This is already starting to happen. The legislatures of five states have scheduled referendums for this year, including two on amendments granting the right to abortion (California, Vermont); two on amendments declaring that their constitutions do not contain the right to abortion (Kansas, Kentucky); and one establishing that children born alive have the right to medical care (Montana).
Kansas shocked many political watchers on Tuesday with a landslide victory for abortion-rights supporters, when voters refused to open the door to a comprehensive abortion ban. But the result is not so surprising to those who follow public opinion, which shows that Americans of all political stripes are strongly in favor of compromise policies on abortion. It is a reminder that the opinions of the public on an issue are not always reflected in the position of a state’s political leaders. The result can also serve as a cautionary tale for lawmakers: Pursuing an abortion policy that goes too far in either direction risks causing a backlash.
Citizens take the lead in other states: Abortion advocacy groups in Michigan appear to have garnered enough signatures to qualify an initiative guaranteeing abortion rights, while in Colorado, anti-abortion groups are asking for a proposal that would ban abortion unconditionally.
Initiatives allow citizens to propose their own laws, while veto referendums allow them to repeal laws passed by the legislature. Running either kind of campaign is expensive. Signature requirements vary by state, but typically range from 5 to 10 percent of eligible voters, or about 40,000 in a sparse state like Wyoming and about 1 million in California for constitutional amendments.
Collecting signatures is time consuming and cannot be done by grassroots volunteers. This usually requires hiring a signature collection company, which can easily cost millions of dollars. Social issues campaigns have had some success raising funds from small contributors, but most campaigns rely on a deep-pocketed individual or organization to shoulder the costs. In Michigan, abortion rights activists spent more than $1.6 million collecting signatures according to the latest campaign finance reports, nearly 90% of which came from the ACLU. Sometimes the investment is wasted, as happened this year to a group in Arizona that managed to collect only about half of the 350,000 signatures needed.
In some states, sponsors will have to decide whether they want to seek a constitutional amendment, which usually requires more signatures but cannot be struck down by state judges, or an ordinary law. Once a measure is eligible, even more funds are needed to run the campaign itself, especially for publicity.

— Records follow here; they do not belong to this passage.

-- ==== Sys2Proof/Machine/Dispatch.lean ====
section
/-! DEFINITION. Every command goes to its meaning. -/

namespace Sys2Proof.Machine
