/-- Between `p` and `q` the part has issued, and only issued, the reads of `n` octets of host memory at an address for function `f`: in
the pieces that one request each carries, under tags no wider than R36 gives (R106). -/
def ReadIssued (f : Nat) (addr : BitVec 64) (n : Nat) (p q : Part) : Prop :=
  ∃ tags : List Nat, tags.length = (Part.packets p.maxRead n addr.toNat n).length ∧ (∀ t ∈ tags, t < 2 ^ p.tagBits) ∧
    q = { p with free := p.free + tags.length, hif := { p.hif with out := p.hif.out ++
      (((Part.packets p.maxRead n addr.toNat n).zip tags).map fun x => .readReq f (BitVec.ofNat 64 x.1.1) x.1.2 x.2) } }

/-! ### Slots of the Salt Cellar -/

/-- Between `p` and `q` the slots `is` have been destroyed: EMPTY, GEN advanced by 1, material zero, bad mark cleared, under a tag that
holds; every other slot and mark stays (R338, R351). -/
def Destroyed (is : List Nat) (p q : Part) : Prop :=
  (∀ i ∈ is, (q.slot i).state = Slot.empty ∧ (q.slot i).gen = (p.slot i).gen + 1 ∧ (q.slot i).mat = List.replicate 32 0 ∧
    q.slc.isBad i = false ∧ q.slc.tagOk i = true) ∧
  ∀ i, i ∉ is → q.slot i = p.slot i ∧ q.slc.isBad i = p.slc.isBad i

/-! ### Processors -/

/-- Core `c` executes the instruction that its fetch delivers: it runs, no FENCE.RULE of it waits, no debugger steps it, no interrupt
comes first, scan has not stopped it, and its fetch is aligned and admitted (R181, R191, R195, R661, R679). -/
structure CoreReady (p : Part) (c : Nat) : Prop where
  running   : (p.core c).run = .running
  unfenced  : (p.core c).fence = false
  unstepped : (p.core c).stepOne = false
  undivided : p.mayInterrupt c = false
  scanOff   : p.sys.scanStopped = false
  aligned   : (p.core c).pc.toNat % 4 = 0
  fetched   : (p.coreCheck c kFetch (Part.bankAddr (p.core c).ibk (p.core c).pc) 4).1 = none

/-- Thread `k` issues the instruction that its fetch delivers: it holds a harvest with budget left, its turn among the ready threads of
its sequencer has come, and its fetch is aligned and inside its segment (R113, R124, R205, R206). -/
structure ThreadReady (p : Part) (k : Nat) : Prop where
  busy    : (p.thread k).busy = true
  turn    : (p.threadTurn k).isSome = true
  budget  : (p.thread k).budget ≠ 0
  scanOff : p.sys.scanStopped = false
  aligned : (p.thread k).pc.toNat % 4 = 0
  inside  : (p.thread k).pc.toNat + 4 ≤ (p.thread k).segLen

/-- A processor executes the instruction that its fetch delivers. -/
def Ready (p : Part) : Proc → Prop
  | .core c => CoreReady p c.val
  | .thread q t => ThreadReady p (Part.threadNo q t)

/-- A general register of a processor; g0 reads as zero (R166). -/
def reg (p : Part) (x : Proc) (r : BitVec 5) : Word :=
  if r = 0 then 0
  else match x with
    | .core c => (p.core c.val).regs.get 0 r.toNat
    | .thread q t => (p.thread (Part.threadNo q t)).regs.get 0 r.toNat

/-- The program counter of a processor. -/
def pcOf (p : Part) : Proc → Word
  | .core c => (p.core c.val).pc
  | .thread q t => (p.thread (Part.threadNo q t)).pc

/-- A thread that has issued one instruction more (R205). -/
def counted (t : Thread) : Thread := { t with budget := t.budget - 1, issued := t.issued + 1 }

/-- The part once thread `k` has had its turn: the order of its sequencer stands at it (R113, R124). -/
def turned (p : Part) (k : Nat) : Part :=
  p.modSeq fun s => { s with units := s.units.upd {} (k / 32) fun u => { u with arb := (p.threadTurn k).getD u.arb } }

/-- Between `p` and `q` processor `x` has executed one instruction that changes at most its general registers and its program counter;
a thread has counted it, and had its turn. -/
def Executes (x : Proc) (p q : Part) : Prop :=
  match x with
  | .core c =>
    q = { p with cores := q.cores } ∧ (∀ d, d ≠ c.val → q.core d = p.core d) ∧
      q.core c.val = { p.core c.val with regs := (q.core c.val).regs, pc := (q.core c.val).pc }
  | .thread n t =>
    let k := Part.threadNo n t
    q = { p with seq := { (turned p k).seq with threads := q.seq.threads } } ∧ (∀ j, j ≠ k → q.thread j = p.thread j) ∧
      q.thread k = { counted (p.thread k) with regs := (q.thread k).regs, pc := (q.thread k).pc }

/-- Processor `x` has executed one instruction: rd has taken `v` unless it is g0, every other general register has kept its value, the
program counter is `pc`, and nothing else has changed. -/
def Computes (x : Proc) (rd : BitVec 5) (v pc : Word) (p q : Part) : Prop :=
  Executes x p q ∧ pcOf q x = pc ∧ ∀ r, reg q x r = if r ≠ 0 ∧ r = rd then v else reg p x r

/-- A thread is ready for a sealed instruction that reads registers `rs` and writes `ws`: none of them awaits an engine's result (R204),
and the ones read carry the thread's colour (R144). -/
structure SealedReady (p : Part) (k : Nat) (rs ws : List (BitVec 4)) : Prop where
  ready   : ThreadReady p k
  settled : ∀ r ∈ rs ++ ws, ∀ a ∈ (p.thread k).reqs, r.toNat ∉ a.pendDest
  colours : ∀ r ∈ rs, ((p.thread k).sregs.get {} r.toNat).colour = (p.thread k).colour

/-- A thread is ready for an instruction of the engine group over ss and K that writes registers `ws`: its operands settled, ss of its
colour, a request free, the slot that K names readable, and its pan accepting blocks (R126, R204, R275, R334). -/
structure EngineReady (p : Part) (h : Fin 16) (t : Fin 32) (ss : BitVec 4) (kf : BitVec 5) (ws : List Nat) : Prop where
  ready   : ThreadReady p (Part.threadNo h t)
  settled : ∀ a ∈ (p.thread (Part.threadNo h t)).reqs, ∀ r ∈ a.pendDest,
    r ≠ ss.toNat ∧ r ∉ ws ∧ (kf.toNat < 0x10 → r ∉ Part.keyRegs kf.toNat)
  room    : (p.thread (Part.threadNo h t)).reqs.length < 4
  keyRead : Part.keyWaits (p.thread (Part.threadNo h t)) kf p = false
  pan     : p.panReady h.val = true
  colour  : ((p.thread (Part.threadNo h t)).sregs.get {} ss.toNat).colour = (p.thread (Part.threadNo h t)).colour

/-- A thread that has issued a request to its pan `h`: registers to land, and the blocks it takes (R126). -/
def panIssued (h : Nat) (dest : List (Nat × SReg)) (blocks : Nat) (t : Thread) : Thread :=
  { counted t with
    reqs := t.reqs ++ [{ id := t.nextReq, dest := dest, window := [], verdict := none, fail := none, unit := .pan h
                         pendDest := dest.map Prod.fst, blocks := blocks, pc := t.pc }]
    nextReq := t.nextReq + 1, pc := t.pc + 4 }

/-- Sealed register `i` of thread `k`. -/
def sregOf (p : Part) (k : Nat) (i : BitVec 4) : SReg := (p.thread k).sregs.get {} i.toNat

/-- Nibble `j` of a register's value as an operand: zero beyond its LEN (R201). -/
def operandNib (s : SReg) (j : Nat) : BitVec 4 := if j < 2 * s.len.toNat ∧ j < 32 then fld s.val (124 - 4 * j) 4 else 0

/-- A sealed result with no RELEASE, FORM or KSRC: its colour, class and LEN, and its nibbles below LEN; zero beyond. -/
def IsPlain (v : SReg) (colour : BitVec 12) (cls : BitVec 3) (len : BitVec 5) (f : Nat → BitVec 4) : Prop :=
  v = { val := v.val, colour := colour, cls := cls, len := len } ∧
    ∀ j, j < 32 → fld v.val (124 - 4 * j) 4 = if j < 2 * len.toNat then f j else 0

/-! ### Exceptions of cores (R190 to R192) -/

/-- The exception that a command makes core `c` raise: each case names its cause, EPC, EADDR and FBK as R190 and R192 give them. -/
inductive Raises (p : Part) (c : Fin 5) : Instr → Trap → Prop
  | illegal (w : Word) : Dibry.decode (.core c) w = none →
      Raises p c (.illegal (.core c) w) { cause := xIllegal, epc := pcOf p (.core c), addr := w }
  | sealedGroup (sd : BitVec 4) :
      Raises p c (.sclr (.core c) sd) { cause := xIllegal, epc := pcOf p (.core c), addr := Dibry.fmtSA 0 sd 0 0 0 }
  | userEret : (p.core c).priv = false →
      Raises p c (.eret (.core c)) { cause := xPrivileged, epc := pcOf p (.core c), addr := Dibry.fmtY 0 0 0 1 }
  | userDoze : (p.core c).priv = false →
      Raises p c (.doze (.core c)) { cause := xPrivileged, epc := pcOf p (.core c), addr := Dibry.fmtY 0 0 0 3 }
  | userFenceRule : (p.core c).priv = false →
      Raises p c (.fenceRule (.core c)) { cause := xPrivileged, epc := pcOf p (.core c), addr := Dibry.fmtY 0 0 0 6 }
  | userMfsr (rd : BitVec 5) (sr : BitVec 12) : (p.core c).priv = false → sr.toNat ≤ 9 →
      Raises p c (.mfsr (.core c) rd sr) { cause := xPrivileged, epc := pcOf p (.core c), addr := Dibry.fmtY rd 0 sr 8 }
  | noMfsr (rd : BitVec 5) (sr : BitVec 12) : 9 < sr.toNat → sr.toNat ≠ 0x10 → sr.toNat ≠ 0x11 → sr.toNat ≠ 0x12 →
      Raises p c (.mfsr (.core c) rd sr) { cause := xIllegal, epc := pcOf p (.core c), addr := Dibry.fmtY rd 0 sr 8 }
  | userMtsr (sr : BitVec 12) (ra : BitVec 5) : (p.core c).priv = false → sr.toNat ≤ 9 →
      Raises p c (.mtsr (.core c) sr ra) { cause := xPrivileged, epc := pcOf p (.core c), addr := Dibry.fmtY 0 ra sr 9 }
  | noMtsr (sr : BitVec 12) (ra : BitVec 5) : 9 < sr.toNat →
      Raises p c (.mtsr (.core c) sr ra) { cause := xIllegal, epc := pcOf p (.core c), addr := Dibry.fmtY 0 ra sr 9 }
  | jump (rd ra : BitVec 5) (imm : BitVec 16) : (reg p (.core c) ra + imm.signExtend 32).toNat % 4 ≠ 0 →
      Raises p c (.jlr (.core c) rd ra imm)
        { cause := xFetchMis, epc := pcOf p (.core c), addr := reg p (.core c) ra + imm.signExtend 32
          bank := some ((p.core c).pendIbk.getD (p.core c).ibk) }
  | loadMisaligned (rd ra : BitVec 5) (imm : BitVec 16) : (reg p (.core c) ra + imm.signExtend 32).toNat % 4 ≠ 0 →
      Raises p c (.lw (.core c) rd ra imm)
        { cause := xLoadMis, epc := pcOf p (.core c), addr := reg p (.core c) ra + imm.signExtend 32
          bank := some (p.core c).dbk, size := 2 }
  | storeMisaligned (rs ra : BitVec 5) (imm : BitVec 16) : (reg p (.core c) ra + imm.signExtend 32).toNat % 2 ≠ 0 →
      Raises p c (.sh (.core c) rs ra imm)
        { cause := xStoreMis, epc := pcOf p (.core c), addr := reg p (.core c) ra + imm.signExtend 32
          bank := some (p.core c).dbk, size := 1 }
  | loadDenied (rd ra : BitVec 5) (imm : BitVec 16) (bus : Bool) :
      (p.coreCheck c kRead (Part.bankAddr (p.core c).dbk (reg p (.core c) ra + imm.signExtend 32)) 1).1 = some bus →
      Raises p c (.lbu (.core c) rd ra imm)
        { cause := if bus then xLoadBus else xLoadAccess, epc := pcOf p (.core c)
          addr := reg p (.core c) ra + imm.signExtend 32, bank := some (p.core c).dbk }
  | storeDenied (rs ra : BitVec 5) (imm : BitVec 16) (bus : Bool) :
      (p.coreCheck c kWrite (Part.bankAddr (p.core c).dbk (reg p (.core c) ra + imm.signExtend 32)) 1).1 = some bus →
      Raises p c (.sb (.core c) rs ra imm)
        { cause := if bus then xStoreBus else xStoreAccess, epc := pcOf p (.core c)
          addr := reg p (.core c) ra + imm.signExtend 32, bank := some (p.core c).dbk }
  | atomicLoad (rd ra : BitVec 5) : (reg p (.core c) ra).toNat % 4 ≠ 0 →
      Raises p c (.lr (.core c) rd ra)
        { cause := xLoadMis, epc := pcOf p (.core c), addr := reg p (.core c) ra, bank := some (p.core c).dbk, atomic := true
          size := 2 }
  | trap (n : BitVec 12) :
      Raises p c (.trap (.core c) n)
        { cause := if (p.core c).priv then xTrapPriv else xTrapUser, epc := pcOf p (.core c) + 4, info := n }
  | brk : p.dbg.attached = false → Raises p c (.brk (.core c)) { cause := xBrk, epc := pcOf p (.core c) }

The use of referendums has certain advantages over the more traditional legislative route. More importantly, it allows citizens to overrule their elected representatives if they do not like the policy choice of the state. Abortion opinion polls tell us that most Americans favor a policy compromise somewhere between what activists on both sides want – legal abortion early in pregnancy, with increasing bans on as the fetus becomes viable. If lawmakers push abortion politics in an extreme direction, a real risk in this age of hyper-polarized parties, initiatives and referendums is letting voters drag politics back to the center.
Some fear voters may support extreme policies, but the historical record inspires cautious optimism. Over the past two decades, Colorado, Mississippi and South Dakota – all deep red states – have overwhelmingly rejected ballot measures that would have banned abortion in almost all circumstances, and there is no There is no recent example of voters endorsing an extremely restrictive policy. The Kansas vote is an example of this: it’s a red state, but voters have rejected the idea of moving towards a total ban on abortion – they want to keep the current compromise policy that allows abortion. abortion in the early stages and restrict it later. Nor is there an example of voters endorsing an extremely permissive policy, although California will be a test case in November; citizens will vote on a legislative proposal that appears to allow abortions without any viability restrictions, going further in the permissive direction than any Western nation. Europe’s record of national referendums also points to the adoption of centrist policies when voters are involved.
Another advantage of referendums is that they can provide more lasting solutions. A defeat in the legislature leads the losers to redouble their efforts to seize power, while a defeat in the referendum can only be reversed by persuading voters to change their minds. A comparison between the United States, which legalized abortion by court order in 1973, and Italy, which did so by referendum in 1981, is enlightening: abortion never became the controversial policy in Italy as it has become in the United States. Although the political temperature rises during a campaign, citizens seem more inclined to accept the legitimacy of a decision taken by their fellow citizens than that taken by political elites.
There is, however, a risk that legislatures will sponsor extreme proposals as a way to increase turnout from their bases. This cynical use of democracy can exacerbate divisions instead of giving voters a chance to choose a middle course.
Congress could also get involved. In principle, lawmakers could simply pass a national abortion law that strikes a balance between the two extremes, though it’s hard to see an appetite for compromise in either party.
But there is also a way to make the voice of the people heard at the national level. Although the initiative and referendum are not available at the national level, Congress could call an advisory vote asking citizens for their preferences and using this information to build consensus policy. While it may seem fanciful to many Americans, in most countries governments hold national referendums from time to time on important issues, and two-thirds of Americans tell pollsters they would like to vote on issues as well. important. A practice that works well for other democracies should not be dismissed out of hand. Ultimately, our system is only strengthened when people have a say in how they are governed.